Помолчали. Астрид откинулась на спинку кресла, обратив лицо к небу, но глаза зажмурила. А когда она снова заговорила, то каждое слово давалось ей с трудом, будто она вытягивала их из себя, из самых глубин души и памяти.
— Как долго я ждала… Пока я нянчила и пестовала свою ненависть, затворившись в этом доме, вся жизнь прошла. Теперь-то я поняла, что заперла себя в доме, как в тюрьме, сама его в тюрьму и превратила. Твердила себе, что тут я в безопасности. Что надо подождать, пока дом не станет моим. А сейчас мне уже ясно, что все эти годы я дожидалась, пока меня освободят, но не знала, что в тюрьму заточила себя сама.
В глазах ее Вероника увидела такую скорбь и горечь, что отвернулась.
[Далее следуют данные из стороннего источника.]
/-- PLAN_READ_DONE (R15, R18, R56): each read is checked as it completes, and the next is asked for. A slot is
refused that is 0, not a multiple of 64 or without room for the header (R1), a pin map by its header's fields,
its room and the order's result capacity (R1, R2), its entries by their fields or a position named twice (R3),
an envelope by its header, its room or its bands (R1, R4). Each class used, in ascending order, has its envelope
chosen (R5, R7); one the plan does not hold is read through its slot, up to 16 copies, each once (R8). The pins
are placed, sorted and cut into groups (R12, R13), in the state a stroke begins from (R16). That one access
reads all pin entries, and one all bands, is the model's reading (log 24). At the head: a bus error ends the
build REFUSED with MEMORY; a failed check ends it REFUSED with the build's reason; a read that passes leads to
the next; a complete plan with a FAULTED mapped channel ends REFUSED with CHANNEL, and with none the head, or
both heads of a gang, enter ZONE_WAIT with the plan built. On that entry a tool in FAULT refuses the order with
TOOL_FAULT (R58); else the claim is asked for, with the order's zone widened by the zone margin and kept within
0 and 65 535, and the order's age (R59, R115, R116). -/
def Obligations.PlanReadsBuildThePlan : Prop :=
  (∀ (s : State) (h : HeadId) (o : Order) (b : Build), inFlightFor (.planRead h) s →
    (s.head h).state = .prepare → (s.head h).current = some o → s.plan h = .loading b →
    (s.head h).outcomeFixed = false → (s.head h).writeFailed = false →
    Answers (.planReadDone h none) s (fun t =>
      closingBare h o .refused .memory t ∧ t.plan h = .empty) ∧
    (∀ d why, b.advance s.setup o (s.tool h).tines (s.tool h.companion).tines d = .fail why →
      Answers (.planReadDone h (some d)) s (fun t =>
        closingBare h o .refused why t ∧ t.plan h = .empty)) ∧
    (∀ d b' off len,
      b.advance s.setup o (s.tool h).tines (s.tool h.companion).tines d = .read b' off len →
      Answers (.planReadDone h (some d)) s (fun t =>
        t.plan h = .loading b' ∧ reads (.planRead h) off len t ∧ t.heads = s.heads)) ∧
    (∀ d p, b.advance s.setup o (s.tool h).tines (s.tool h.companion).tines d = .complete p →
      Answers (.planReadDone h (some d)) s (fun t =>
        t.plan h = .built p ∧
        (s.mappedFault p = true → closingBare h o .refused .channel t) ∧
        (s.mappedFault p = false →
          (∀ k ∈ s.unit h, (t.head k).state = .zoneWait) ∧ t.claims = s.claims ∧
          ((∃ k ∈ s.unit h, (s.tool k).state = .fault) →
            closingBare h o .refused .toolFault t) ∧
          ((∀ k ∈ s.unit h, (s.tool k).state ≠ .fault) →
            (t.head h).claim = .requested ∧
            t.claimMsgs.get h = s.claimMsgs.get h ++ [.request
              (if o.zoneFrom < s.setup.zoneMargin then 0 else o.zoneFrom - s.setup.zoneMargin)
              (if 65535 < o.zoneTo + s.setup.zoneMargin then 65535
                else o.zoneTo + s.setup.zoneMargin) o.age]))))) ∧
  (∀ (c : Setup) (o : Order) (t0 t1 : Nat) (d : List Byte) (b : Build),
    let r := b.advance c o t0 t1 d
    (b.stage = .slot →
      (badSlot c.areaSize 32 (u32At d 0) → r = .fail .plan) ∧
      (¬badSlot c.areaSize 32 (u32At d 0) →
        r = .read { b with stage := .header (u32At d 0) } (u32At d 0) 32)) ∧
    (∀ off, b.stage = .header off →
      (¬goodMapHeader c.areaSize o off d → r = .fail .plan) ∧
      (goodMapHeader c.areaSize o off d → ∃ m : MapHeader,
        m.id = byteAt d 0 ∧ m.pinCount = u16At d 2 ∧ m.columns = byteAt d 4 ∧ m.rows = byteAt d 5 ∧
        m.seatMin = s32At d 8 ∧ m.seatMax = s32At d 12 ∧
        m.classDefault = (List.range 16).map (fun k => byteAt d (16 + k)) ∧
        r = .read { b with stage := .entries off, header := some m } (off + 32) (8 * m.pinCount))) ∧
    (∀ off m, b.stage = .entries off → b.header = some m →
      (¬goodEntries m d → r = .fail .plan) ∧
      (goodEntries m d → ∃ classes : List Nat, classes.Pairwise (· < ·) ∧
        (∀ k, k ∈ classes ↔ ∃ i, i < m.pinCount ∧ (entryAt d i).cls = k) ∧
        goesOnChoosing c o t0 t1 m
          { b with entries := (List.range m.pinCount).map (entryAt d), classes := classes } r)) ∧
    (∀ id, b.stage = .envSlot id →
      (badSlot c.areaSize 16 (u32At d 0) → r = .fail .plan) ∧
      (¬badSlot c.areaSize 16 (u32At d 0) →
        r = .read { b with stage := .envHeader id (u32At d 0) } (u32At d 0) 16)) ∧
    (∀ id off, b.stage = .envHeader id off →
      (¬goodEnvelopeHeader c.areaSize id off d → r = .fail .plan) ∧
      (goodEnvelopeHeader c.areaSize id off d →
        r = .read { b with stage := .envBands id off d } (off + 16) (16 * byteAt d 1))) ∧
    (∀ id off header m, b.stage = .envBands id off header → b.header = some m →
      (¬goodBands header d → r = .fail .plan) ∧
      (goodBands header d → goesOnChoosing c o t0 t1 m
        { b with envelopes := b.envelopes ++
          [{ id := byteAt header 0, engageMin := s32At header 4, buckleDrop := s32At header 8,
             bands := (List.range (byteAt header 1)).map (bandAt d) }] } r))) ∧
  ∀ (c : Setup) (o : Order) (t0 t1 : Nat) (m : MapHeader) (es : List PinEntry)
    (chosen : List (Nat × Option Nat)) (envs : List Envelope),
    planMade c o t0 t1 m es chosen envs (makePlan c o t0 t1 m es chosen envs)

/-- A pin of a single head's order is placed on the tine of its logical column, if that lies below T0. -/
def Obligations.SingleHeadPlacing : Prop :=
  ∀ (o : Order) (t0 t1 column : Nat), o.ganged = false →
    placeColumn o t0 t1 column = if column < t0 then some (o.head, column) else none

/-- START_WITHDRAW_READ_DONE (R60, R61): with GUARD open a read that finds 0 leaves the head waiting; with
GUARD closed, POS_READY on every head of the unit and no button released meanwhile, the unit enters APPROACH
at the approach speed downward with its brake released, guards armed and the step trigger armed one pitch
down; with POS_READY fallen during the read, though it rose again, or not asserted on every head, it halts at that
entry with POSITION_LOST, with a button released since the pair with START_RELEASED, with both with either (R60,
R68, R135, R136, log 10); a value other than 0 ends the order WITHDRAWN, a bus error REFUSED with MEMORY. -/
def Obligations.StartReadEntersApproach : Prop :=
  ∀ (s : State) (h : HeadId) (o : Order), inFlightFor (.startRead h) s →
    (s.head h).state = .startWait → (s.head h).current = some o → s.leads h = true →
    (s.guardOpen = true →
      Answers (.startWithdrawReadDone h (some 0)) s (fun t =>
        (t.head h).state = .startWait ∧ (t.head h).startRead = none ∧ (t.head h).posLost = false ∧
        (t.head h).releaseSeen = false ∧ t.claims = s.claims)) ∧
    (s.guardOpen = false → (s.unit h).all s.posReady = true → (s.head h).posLost = false →
      (s.head h).releaseSeen = false →
      Answers (.startWithdrawReadDone h (some 0)) s (fun t =>
        (∀ k ∈ s.unit h, (t.head k).state = .approach ∧ (t.head k).direction = .down ∧
          (t.head k).brake = false ∧ (t.head k).guardArmed = true ∧
          (t.head k).guardCount = s.setup.guardInterval.get k ∧
          (t.head k).setpoint = BitVec.ofNat 12
            (setpointFor o.approachSpeed (s.setup.fullScale.get h))) ∧
        (t.sense h).triggerArmed = true ∧
        (t.sense h).nextTrigger = (s.sense h).depth + o.samplePitch ∧
        (t.head h).startedByPair = (s.head h).startRead.getD false ∧ t.claims = s.claims)) ∧
    (s.guardOpen = false → ((s.unit h).all s.posReady = false ∨ (s.head h).posLost = true ∨
        (s.head h).startRead = some true ∧ (s.head h).releaseSeen = true) →
      Answers (.startWithdrawReadDone h (some 0)) s (fun t =>
        (((s.unit h).all s.posReady = false ∨ (s.head h).posLost = true) ∧
            haltedBy .positionLost (s.unit h) t ∨
          (s.head h).startRead = some true ∧ (s.head h).releaseSeen = true ∧
            haltedBy .startReleased (s.unit h) t) ∧
        t.claims = s.claims)) ∧
    ((s.head h).outcomeFixed = false → (s.head h).writeFailed = false →
      (∀ v, v ≠ 0 → Answers (.startWithdrawReadDone h (some v)) s
        (closingBare h o .withdrawn .none)) ∧
      Answers (.startWithdrawReadDone h none) s (closingBare h o .refused .memory))

/-! ## Board zones (chapter 6) -/

/-- CLAIM_REQUEST (R116): HELD with a grant sent when disjoint from every HELD entry, WAITING otherwise, no
other entry changed. CLAIM_WITHDRAW and CLAIM_RELEASE (R118, R119, R120): a WAITING entry is emptied without a
pass; a release, or a withdrawal of a HELD entry, empties it and makes a pass, in which HELD entries of the
others stay, and a WAITING entry is granted only as it stood. The pass goes from the oldest order on: an entry
still WAITING after it overlaps an entry that was HELD before, or one it has granted to an order not younger. -/
def Obligations.ClaimsAreAskedWithdrawnAndReleased : Prop :=
  (∀ (s : State) (h : HeadId) (low high age : Nat) (more : List ClaimMsg),
    s.claimMsgs.get h = .request low high age :: more →
    Answers (.claimRequest h) s (fun t =>
      t.claimMsgs.get h = more ∧ (∀ k, k ≠ h → t.claims.get k = s.claims.get k) ∧
      ((∀ k l u, s.claims.get k = .held l u → overlap low high l u = false) →
        t.claims.get h = .held low high ∧ t.grants.get h = some age) ∧
      (∀ k l u, s.claims.get k = .held l u → overlap low high l u = true →
        t.claims.get h = .waiting low high age ∧ t.grants = s.grants) ∧
      sameHeads s t ∧ sameTools s t ∧ t.reader = s.reader ∧ t.control = s.control)) ∧
  (∀ (s : State) (h : HeadId) (more : List ClaimMsg),
    (s.claimMsgs.get h = .withdraw :: more →
      Answers (.claimWithdraw h) s (fun t =>
        t.claimMsgs.get h = more ∧ t.claims.get h = .empty ∧
        ((∀ l u, s.claims.get h ≠ .held l u) → ∀ k, k ≠ h → t.claims.get k = s.claims.get k) ∧
        (∀ k l u, k ≠ h → s.claims.get k = .held l u → t.claims.get k = .held l u) ∧
        ((∃ l u, s.claims.get h = .held l u) → passMade h s t) ∧
        sameHeads s t ∧ sameTools s t ∧ t.reader = s.reader)) ∧
    (s.claimMsgs.get h = .release :: more →
      Answers (.claimRelease h) s (fun t =>
        t.claimMsgs.get h = more ∧ t.claims.get h = .empty ∧
        (∀ k l u, k ≠ h → s.claims.get k = .held l u → t.claims.get k = .held l u) ∧
        (∀ k l u a, k ≠ h → s.claims.get k = .waiting l u a →
          t.claims.get k = .waiting l u a ∨
            t.claims.get k = .held l u ∧ t.grants.get k = some a) ∧
        passMade h s t ∧
        sameHeads s t ∧ sameTools s t ∧ t.reader = s.reader)))

/-- CLAIM_GRANT (R117): a unit in ZONE_WAIT that still waits for the order the grant is for enters START_WAIT
holding the claim; any other grant changes no head. -/
def Obligations.GrantEntersStartWait : Prop :=
  ∀ (s : State) (h : HeadId) (age : Nat), s.grants.get h = some age →
    Answers (.claimGrant h) s (fun t =>
      t.grants.get h = none ∧ t.claims = s.claims ∧ sameTools s t ∧ t.reader = s.reader ∧
      (if (s.head h).state = .zoneWait ∧ (s.head h).claim = .requested ∧
          (s.head h).current.map (·.age) = some age then
        (∀ k ∈ s.unit h, (t.head k).state = .startWait) ∧ (t.head h).claim = .held
      else sameHeads s t))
— И вот пришел срок понять правду. Встретиться с ней лицом к лицу, — закончила Астрид.
Вероника не ответила, лишь дотянулась и потрепала старушку по руке. Астрид, прищурясь, смотрела вдаль, словно что-то выискивала на горизонте.
— Теперь я знаю, что началось это все не с моего мужа, а раньше. Когда мы поженились, со мной уже было неладно. — Старуха помолчала. — Началось все тут, в этом доме.
Глава 16
Ландыш-королевич молодой,
Ландыш-королевич удалой
По своей по королевишне стенает,
Лепестки слезами орошает[20].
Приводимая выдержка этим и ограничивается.